Produce word for word the lines of the data below running from the one that has "pin : Option Bool" to the one that has "wrote : List (Nat × BitVec 13)", inclusive, and no others.

__Provided data__.
#####
-- ==== Sys2Proof/Machine/Device.lean ====
section
/-! DEFINITION. The device's state, piece by piece, as plain data: the register file of the CSR
space, the memories behind it, and the state of each engine that no register shows. -/

namespace Sys2Proof.Machine

/-- The status of a dictionary command object (R70): outcome of the last completed run, LATE, the
count of completed runs, and whether a run is executing. -/
structure CmdStatus where
  code : Code := .ok
  late : Bool := false
  busy : Bool := false
  runs : Nat := 0
deriving DecidableEq, Repr

/-- A Waybill message: the header of R53 and its payload. -/
structure WbMsg where
  version : Nat := 1
  op : Nat := 0
  resp : Bool := false
  code : Code := .ok
  late : Bool := false
  more : Bool := false
  stale : Bool := false
  noside : Bool := false
  cond : Bool := false
  desc : Bool := false
  seq : Nat := 0
  packId : Nat := 0
  member : Nat := 0
  all : Bool := false
  index : Nat := 0
  sub : Nat := 0
  length : Nat := 0
  change : Nat := 0
  arg : Nat := 0
  payload : List Byte := []
deriving DecidableEq, Repr

/-- How a Waybill frame travels: Layer 2, or UDP to a port and an IPv6 (or mapped IPv4) address. -/
inductive Carrier where
  | l2
  | udp (port : Nat) (addr : Nat)
deriving DecidableEq, Repr

/-- A Waybill request in the server: where it came from (R55, R56) and the message. -/
structure WbReq where
  who : Who
  port : Fin 2 := 0
  carrier : Carrier := .l2
  msg : WbMsg := {}
deriving DecidableEq, Repr

/-- A frame as it arrives at a port: its bytes from the destination address to the end of the FCS, and whether
the FCS holds (R47, R49). -/
structure RxFrame where
  bytes : List Byte
  fcsOk : Bool
deriving DecidableEq, Repr

/-- A word of the 1,024-bit interface between a port and the fabric, with its framing signals (R50): `count` is
the number of valid bytes of the last word, 0 for all 128. -/
structure FifoWord where
  data : List Byte
  sop : Bool
  eop : Bool
  count : Nat
  err : Bool
deriving DecidableEq, Repr

/-- A frame the device sends: a Waybill message to a MAC address, a PTP message, or user bytes. -/
inductive TxFrame where
  | waybill (dst : Nat) (carrier : Carrier) (prio : Nat) (bytes : List Byte)
  | ptp (kind : Nat) (stamp : Nat)
  | pause (mask : Nat)
  | user (bytes : List Byte)
deriving DecidableEq, Repr

/-- The state of one 400G port that its registers do not show: whether it is training, its two FIFOs of
1,024-bit words to and from the fabric, the words that the fabric took last (R50), the frames of the device queued for transmission, the frames
it put on the line last, its last IEEE 1588 timestamps, the frames that were queued when a write of
PORT_CTL that restarts the port came (R46), and the time until which each priority is paused, with that of
802.3 pause last (R47). -/
structure PortSt where
  training : Bool := false
  rxFifo : List FifoWord := []
  rxOut : List FifoWord := []
  txFifo : List FifoWord := []
  txWb : List TxFrame := []
  sent : List TxFrame := []
  rxStamp : Nat := 0
  txStamp : Nat := 0
  pendingCtl : Option Nat := none
  paused : List Nat := List.replicate 9 0
deriving DecidableEq, Repr

/-- A tracked Waybill client (R59): its MAC, the port it was last seen on, and its replay cache
(R58), newest first. The list of clients is kept least recently used first. -/
structure ClientSt where
  mac : Nat
  port : Fin 2
  replay : List (Nat × WbMsg) := []
deriving DecidableEq, Repr

/-- A NOTIFY that a target has not answered (R63). -/
structure NotifySt where
  seq : Nat
  target : Nat
  index : Nat
  sub : Nat
  value : Word
  resends : Nat
deriving DecidableEq, Repr

/-- A 1 ms window of an object that was notified, with the value held for its end (R63). -/
structure HoldSt where
  index : Nat
  sub : Nat
  value : Option Word
deriving DecidableEq, Repr

/-- A Waybill FENCE that waits: its request, and the requests it covers in arrival order, each
with its code once it has completed (R62). -/
structure WbFenceSt where
  req : WbReq
  covered : List (Nat × Option Code)
deriving DecidableEq, Repr

/-- A request that was forwarded and is unanswered: to the fabric, under a tag of NI 166, or to the
firmware, which for a persistent object waits for the flash (R519). -/
structure ForwardSt where
  req : WbReq
  tag : Option Nat
  stored : Bool := false
deriving DecidableEq, Repr

/-- What a local barrier names (R66): the rendezvous point and the object. -/
structure BarrierSt where
  req : Option WbReq
  point : Nat
  object : Nat
deriving DecidableEq, Repr

/-- The Waybill engine (R53 to R66), with the attestation reports that await their signature, each with
the request that asked for it (none: object 0x8200) (R258). -/
structure WbSt where
  queue : List WbReq := []
  clients : List ClientSt := []
  executing : List (Nat × Nat) := []
  codes : List (Nat × Nat × Option Code) := []
  fences : List WbFenceSt := []
  notifySeq : Nat := 0
  notifies : List NotifySt := []
  holds : List HoldSt := []
  notifyDropped : Nat := 0
  discovers : List WbReq := []
  forwards : List ForwardSt := []
  snapshots : List WbReq := []
  barriers : List BarrierSt := []
  attest : List (Option WbReq × List Byte) := []
deriving DecidableEq, Repr

/-- The supply and reset inputs, and what start-up waits on (R481, R482, R498): among them an ADVANCE of
step 3 that waits for the root (R197), a warm reset that follows the command in progress, with its
cause (R486), and whether the board holds INITN low, as the loader saw it last (R484). -/
structure StartSt where
  vauxOn : Bool := true
  rootWait : Bool := false
  warmDue : Option Nat := none
  doneWait : Bool := false
  waitDone : Bool := false
  rstnLow : Bool := false
  releaseSet : List Region := []
  released : Bool := false
  donePin : Bool := false
  initnHeld : Bool := false
  initnDriven : Bool := true
  doneDriven : Bool := true
  dramLost : Bool := true
deriving DecidableEq, Repr

/-- One I/O cell's serializer and deserializer, and what the pin holds (R136 to R138). The words
in flight are oldest first; `skip`: the word boundary has just moved from 0 to 1; `level`: what the keeper
keeps. -/
structure IoSt where
  txWords : List Nat := []
  txNow : Nat := 0
  oe : Bool := false
  rxLast : Nat := 0
  rxWords : List Nat := []
  din : Nat := 0
  boundary : Nat := 0
  slipIn : Nat := 0
  skip : Bool := false
  level : Bool := false
  held : Nat := 0
  heldOe : Bool := false
deriving DecidableEq, Repr

/-- A fabric clock network (R203): a global network, a region's own regional network, a ring
oscillator, or a stopped number. -/
inductive Net where
  | gck (g : Fin 32)
  | rck (n : Region) (j : Fin 8)
  | ring (r : Fin 4)
  | stopped
deriving DecidableEq, Repr

/-- What reaches one I/O cell around an edge of its word clock (R136): the fabric's D_OUT and OE,
the bits its deserializer received in the cycle, and the level the board drives at the pin (none: it drives
none). -/
structure IoSample where
  region : Region
  cell : Fin 48
  dout : Nat
  oe : Bool
  rx : Nat
  pin : Option Bool
deriving DecidableEq, Repr

/-- What a region's engine holds beside its registers (R216, R219, R133, R221): the captured
DELAY, whether the region held an image when its swap was accepted, the sides whose FORCE is in
effect, whether a FORCE waits for an edge, whether the fabric clock gate is open (R485), whether the
release that follows belongs to start-up, whether this swap has waited for the scrubber, the levels of its
fabric-made regional clocks, by bit j (R204), and which run ended last (0 none, 1 a LOAD, 2 a SWAP; R89). -/
structure RgnSt where
  delay : Nat := 0
  fromActive : Bool := false
  force : Nat := 0
  forceDue : Bool := false
  gateOpen : Bool := false
  startup : Bool := false
  waited : Bool := false
  rckLevel : Nat := 0
  last : Nat := 0
deriving DecidableEq, Repr

/-! ## Memories and their integrity -/

/-- A memory unit of R294 and R304: a block memory (64n + j), a DRAM channel, a hard SRAM. -/
inductive MemUnit where
  | bm (b : Nat)
  | dram (k : Nat)
  | hs (u : Nat)
deriving DecidableEq, Repr

/-- A write-back that awaits its verify read (R295): the unit, the granule's byte address, what is written at which
byte of the granule, and whether the write-back itself still waits for an idle port cycle (R158). -/
structure VerifySt where
  unit : MemUnit
  addr : Nat
  wrote : List (Nat × BitVec 13)
  due : Bool := false
deriving DecidableEq, Repr

/-- A march run in progress (R298 to R301): its mode, whether it covers several units that can be
retired apart, whether it is that of start-up (R300), the units still to test, the granule under test in
the first of them, the access within it or the element of the destructive test, and what the run has found: every
fault, those of the unit under test, and whether a unit that has run to its end had one (R301). The save register of a granule under
preserving test is the granule's own cells: the engine serves every access from it. -/
structure MarchSt where
  preserving : Bool
  several : Bool
  startup : Bool
  units : List MemUnit
  granule : Nat
  step : Nat
  faults : Nat
  mine : Nat := 0
  failed : Bool := false
  partialRun : Bool
deriving DecidableEq, Repr

/-- A region's integrity attachment (R293): the events queued, the events dropped, and what it
presents now. -/
structure AttachSt where
  queue : List (Nat × Nat) := []
  lost : Nat := 0
  info : Option (Nat × Nat) := none
  lostNow : Bool := false
deriving DecidableEq, Repr

/-- A block memory's port: reads in flight (edges left, item, poisoned), and its outputs. -/
structure BmPort where
  flight : List (Nat × Nat × Bool) := []
  dout : Nat := 0
  rvalid : Bool := false
  poison : Bool := false
deriving DecidableEq, Repr

/-- A block memory's ports and port B's retained request (R148, R150). -/
structure BmSt where
  a : BmPort := {}
  b : BmPort := {}
  retained : Option BmReq := none
  scrubPtr : Nat := 0
deriving DecidableEq, Repr

/-! ## Arithmetic slices -/

/-- An operand set in the pipeline: its operands as integers, FIRST, LAST and the bank tag. `a'` is
A until M2, and the pre-adder's result from there. -/
structure SliceSet where
  a : Int
  d : Int
  e : Int
  b0 : Int
  b1 : Int
  b2 : Int
  b3 : Int
  first : Bool
  last : Bool
  tag : Nat
deriving DecidableEq, Repr

/-- Sums on their way to their banks (R168): each bank with its sum, the banks a LAST stores, and
FIRST and LAST. -/
structure SliceSums where
  sums : List (Nat × Int)
  stores : List Nat
  first : Bool
  last : Bool
deriving DecidableEq, Repr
#####
__Solution below__.
  pin : Option Bool
deriving DecidableEq, Repr

/-- What a region's engine holds beside its registers (R216, R219, R133, R221): the captured
DELAY, whether the region held an image when its swap was accepted, the sides whose FORCE is in
effect, whether a FORCE waits for an edge, whether the fabric clock gate is open (R485), whether the
release that follows belongs to start-up, whether this swap has waited for the scrubber, the levels of its
fabric-made regional clocks, by bit j (R204), and which run ended last (0 none, 1 a LOAD, 2 a SWAP; R89). -/
structure RgnSt where
  delay : Nat := 0
  fromActive : Bool := false
  force : Nat := 0
  forceDue : Bool := false
  gateOpen : Bool := false
  startup : Bool := false
  waited : Bool := false
  rckLevel : Nat := 0
  last : Nat := 0
deriving DecidableEq, Repr

/-! ## Memories and their integrity -/

/-- A memory unit of R294 and R304: a block memory (64n + j), a DRAM channel, a hard SRAM. -/
inductive MemUnit where
  | bm (b : Nat)
  | dram (k : Nat)
  | hs (u : Nat)
deriving DecidableEq, Repr

/-- A write-back that awaits its verify read (R295): the unit, the granule's byte address, what is written at which
byte of the granule, and whether the write-back itself still waits for an idle port cycle (R158). -/
structure VerifySt where
  unit : MemUnit
  addr : Nat
  wrote : List (Nat × BitVec 13)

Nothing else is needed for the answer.